The Fair Labor Standards Act grants the DOL discretion to collect liquidated damages for wage and hour violations. An employer can avoid the extra damages in court if the business can prove it acted in good faith and had “reasonable grounds for believing that his act or omission was not a violation” of the FLSA.
There are varying legal interpretations as to what constitutes a good-faith showing. The uncertainty has prompted some lawyers to advise their business clients to fight the liquidated damages in court where a judge may then pressure the parties to strike the damages. This process can often take several years to unfold in court, a delay that business advocates point to as a reason to drop the Obama policy.
Tammy McCutchen, a WHD administrator under President George W. Bush, now defends businesses faced with investigations from her old agency as an attorney with Littler Mendelson in Washington. McCutchen, echoing a pattern described by her management bar peers, described varying rigidity throughout the nation in how the liquidated damages policy is applied. In some offices, when an employer self-corrected an employee complaint before the WHD investigation began, that local Labor Department office would still require double pay. Other offices would find similar actions by other employers sufficient to avoid liquidated damages.
“What is needed is for WHD to issue a Field Assistance Bulletin to set forth standards on when LDs are appropriate; that would provide consistency in enforcement and transparency to the regulated community,” she said in an email.
Yet even without a formal new policy, some private attorneys are starting to notice anecdotal evidence that when they challenge liquidated damages to their regional solicitor’s office or the national office, the department’s lawyers will intervene to overrule the WHD.
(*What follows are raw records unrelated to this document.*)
/-- No step from a sound state faults: the faults of the model are never reached (20_memory.md R72,
60_exceptions.md R371). -/
def Obligations.SoundStateNeverFaults : Prop :=
  ∀ (s : State) (r : Fault), s.Inv → step s ≠ .fault r

/-- Every event a step from a sound state emits has a span that does not end before it starts
(00_scope.md R11). -/
def Obligations.StepEmitsOrderedSpans : Prop :=
  ∀ s t : State, s.Inv → step s = .next t →
    (∀ e ∈ t.spi.out.drop s.spi.out.length, e.span.ok)
      ∧ ∀ e ∈ t.i2c.out.drop s.i2c.out.length, e.span.ok

/-- Under `boundStarts` no event of either stack starts after the sample whose step emits it, in any
state (10_state.md R66, 90_conflicts.md C5). That the bound can be switched off, where the pseudocode
of a late bit field breaks it, is the model's choice (notes/assumptions/28.md); for every other event
StepOnlyAppendsEvents states it under both settings. -/
def Obligations.EventStartsBySampleOfItsStep : Prop :=
  ∀ s t : State, step s = .next t →
    (s.cfg.spi.boundStarts = true →
        ∀ e ∈ t.spi.out.drop s.spi.out.length, e.span.ss ≤ (s.spi.n : Rat))
      ∧ (s.cfg.i2c.boundStarts = true →
        ∀ e ∈ t.i2c.out.drop s.i2c.out.length, e.span.ss ≤ (s.i2c.n : Rat))

/-- A step only adds events at the end: none is recalled, not even by a reset (10_state.md R66,
70_reset_and_hazards.md R402). From a sound state no event but a late bit field starts after the
sample whose step emits it (R66; notes/assumptions/28.md). That State keeps the events is the model's
choice (notes/assumptions/5.md). -/
def Obligations.StepOnlyAppendsEvents : Prop :=
  ∀ s t : State, step s = .next t →
    s.spi.out <+: t.spi.out ∧ s.i2c.out <+: t.i2c.out
      ∧ (s.Inv →
        (∀ e ∈ t.spi.out.drop s.spi.out.length, e.event.lateField = false →
          e.span.ss ≤ (s.spi.n : Rat))
        ∧ ∀ e ∈ t.i2c.out.drop s.i2c.out.length, e.event.lateField = false →
          e.span.ss ≤ (s.i2c.n : Rat))

/-- A sample of one stack leaves the other stack and the parameters as they are, and what its step
does does not depend on the other stack (00_scope.md R2). -/
def Obligations.StacksShareNothing : Prop :=
  (∀ (s u t : State) (x : BitVec 4) (r q : List PortInput),
      s.port = .spi x :: r → u.port = .spi x :: q → u.cfg.spi = s.cfg.spi → u.spi = s.spi →
      step s = .next t →
      t.i2c = s.i2c ∧ t.cfg = s.cfg ∧ t.port = r ∧ ∃ v, step u = .next v ∧ v.spi = t.spi)
    ∧ ∀ (s u t : State) (x : BitVec 2) (r q : List PortInput),
      s.port = .i2c x :: r → u.port = .i2c x :: q → u.cfg.i2c = s.cfg.i2c → u.i2c = s.i2c →
      step s = .next t →
      t.spi = s.spi ∧ t.cfg = s.cfg ∧ t.port = r ∧ ∃ v, step u = .next v ∧ v.i2c = t.i2c

/-- The sample index of a stack goes up by one with every sample of it, to 0 with a reset, and is
written by nothing else (10_state.md R22). -/
def Obligations.SampleIndexCountsSamples : Prop :=
  ∀ s t : State, step s = .next t →
    match s.port with
    | .spi _ :: _ => t.spi.n = s.spi.n + 1 ∧ t.i2c.n = s.i2c.n
    | .i2c _ :: _ => t.spi.n = s.spi.n ∧ t.i2c.n = s.i2c.n + 1
    | .reset :: _ => t.spi.n = 0 ∧ t.i2c.n = 0
    | _ => t.spi.n = s.spi.n ∧ t.i2c.n = s.i2c.n

/-- After a reset the machine runs any inputs exactly as the machine that has just been reset runs
them under the same parameters; only the events emitted before stand in front
(70_reset_and_hazards.md R402 to R404). The list of waiting inputs is the model's choice
(notes/assumptions/4.md, 26.md). -/
def Obligations.ResetForgetsThePast : Prop :=
  ∀ (s : State) (inputs : List PortInput) (k : Nat),
    Host.Core.run Sys2Proof.core (k + 1) { s with port := .reset :: inputs } =
      thenNext (Host.Core.run Sys2Proof.core k { State.reset with cfg := s.cfg, port := inputs })
        (fun u => { u with
          spi := { u.spi with out := s.spi.out ++ u.spi.out }
          i2c := { u.i2c with out := s.i2c.out ++ u.i2c.out } })

/-- With other name tables and field tables a sample is decoded into the same registers, byte for
byte, but the two `known` flags, and emits the same events with the same spans in the same order, but
for names, for the lookup failures that stand for named fields, and for the fields REG_FIELDS gives
(43_command_framer.md R250, 70_reset_and_hazards.md R408, 60_exceptions.md R371, R373). -/
def Obligations.NameTablesDecideOnlyNames : Prop :=
  ∀ (s u t : State) (a : PortInput) (rest : List PortInput),
    s.port = a :: rest → u.port = a :: rest →
    ((∃ x, a = .spi x) ∨ ∃ x, a = .i2c x) →
    u.cfg.spi = { s.cfg.spi with
      knownReg := u.cfg.spi.knownReg
      knownTag := u.cfg.spi.knownTag
      knownCc := u.cfg.spi.knownCc
      knownRc := u.cfg.spi.knownRc
      regFields := u.cfg.spi.regFields } →
    u.cfg.i2c = { s.cfg.i2c with
      knownReg := u.cfg.i2c.knownReg
      knownApduCmd := u.cfg.i2c.knownApduCmd
      knownApduSta := u.cfg.i2c.knownApduSta
      regFields := u.cfg.i2c.regFields } →
    u.spi = { s.spi with out := u.spi.out, hdrRegKnown := u.spi.hdrRegKnown } →
    u.i2c = { s.i2c with out := u.i2c.out, regKnown := u.i2c.regKnown } →
    step s = .next t →
    ∃ v, step u = .next v
      ∧ v.spi = { t.spi with out := v.spi.out, hdrRegKnown := v.spi.hdrRegKnown }
      ∧ v.i2c = { t.i2c with out := v.i2c.out, regKnown := v.i2c.regKnown }
      ∧ unnamedEvents (v.spi.out.drop u.spi.out.length) =
        unnamedEvents (t.spi.out.drop s.spi.out.length)
      ∧ unnamedEvents (v.i2c.out.drop u.i2c.out.length) =
        unnamedEvents (t.i2c.out.drop s.i2c.out.length)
“My advice to employers is push back hard, especially when there are factual disputes and Wage Hour is seeking full relief,” Salvador Simao, chair of FordHarrison’s wage-hour practice group, told Bloomberg Law. “Let the solicitor’s office determine if this is something that they willing to pursue rather than take a reasonable offer and preserve their resources.”
Be it from DOL attorneys caving to pressure or a new enforcement memo from the national office, any move to restrict the agency’s use of liquidated damages would be seen by some as abandoning the interests of low-wage, vulnerable workers.
“It’s a very productive model for employers to wait to be caught and only reimburse the money that should’ve been paid in the first instance,” Douglas Werman, a partner at plaintiff firm Werman Salas in Chicago, told Bloomberg Law. “It would be a huge gift to employers for the DOL to give up their current practice of insisting on liquidateed damages for violations.”
Although it remains unclear whether the WHD has begun or will soon take up a revision to the liquidated damages guidelines, the first year-and-a-half of the Trump administration has offered several signals that this item is more a matter of when than if.
The division in April launched a pilot initiative to let businesses self-report wage violations to the DOL in exchange for a release of private claims. The agency also assured businesses that report their back wage liability and are accepted into the program that they won’t need to pay double damages.
This program and other changes in philosophy to boost cooperation with businesses suggests to Jeffrey Brecher, who co-chairs the wage-hour practice at Jackson Lewis, that change is on the way.
“I do believe that under the Trump administration, the department will return to its more flexible policies and will likely impose liquidated damages not as an automatic penalty, but rather probably saving it for cases where the violations are particularly egregious,” Brecher told Bloomberg Law.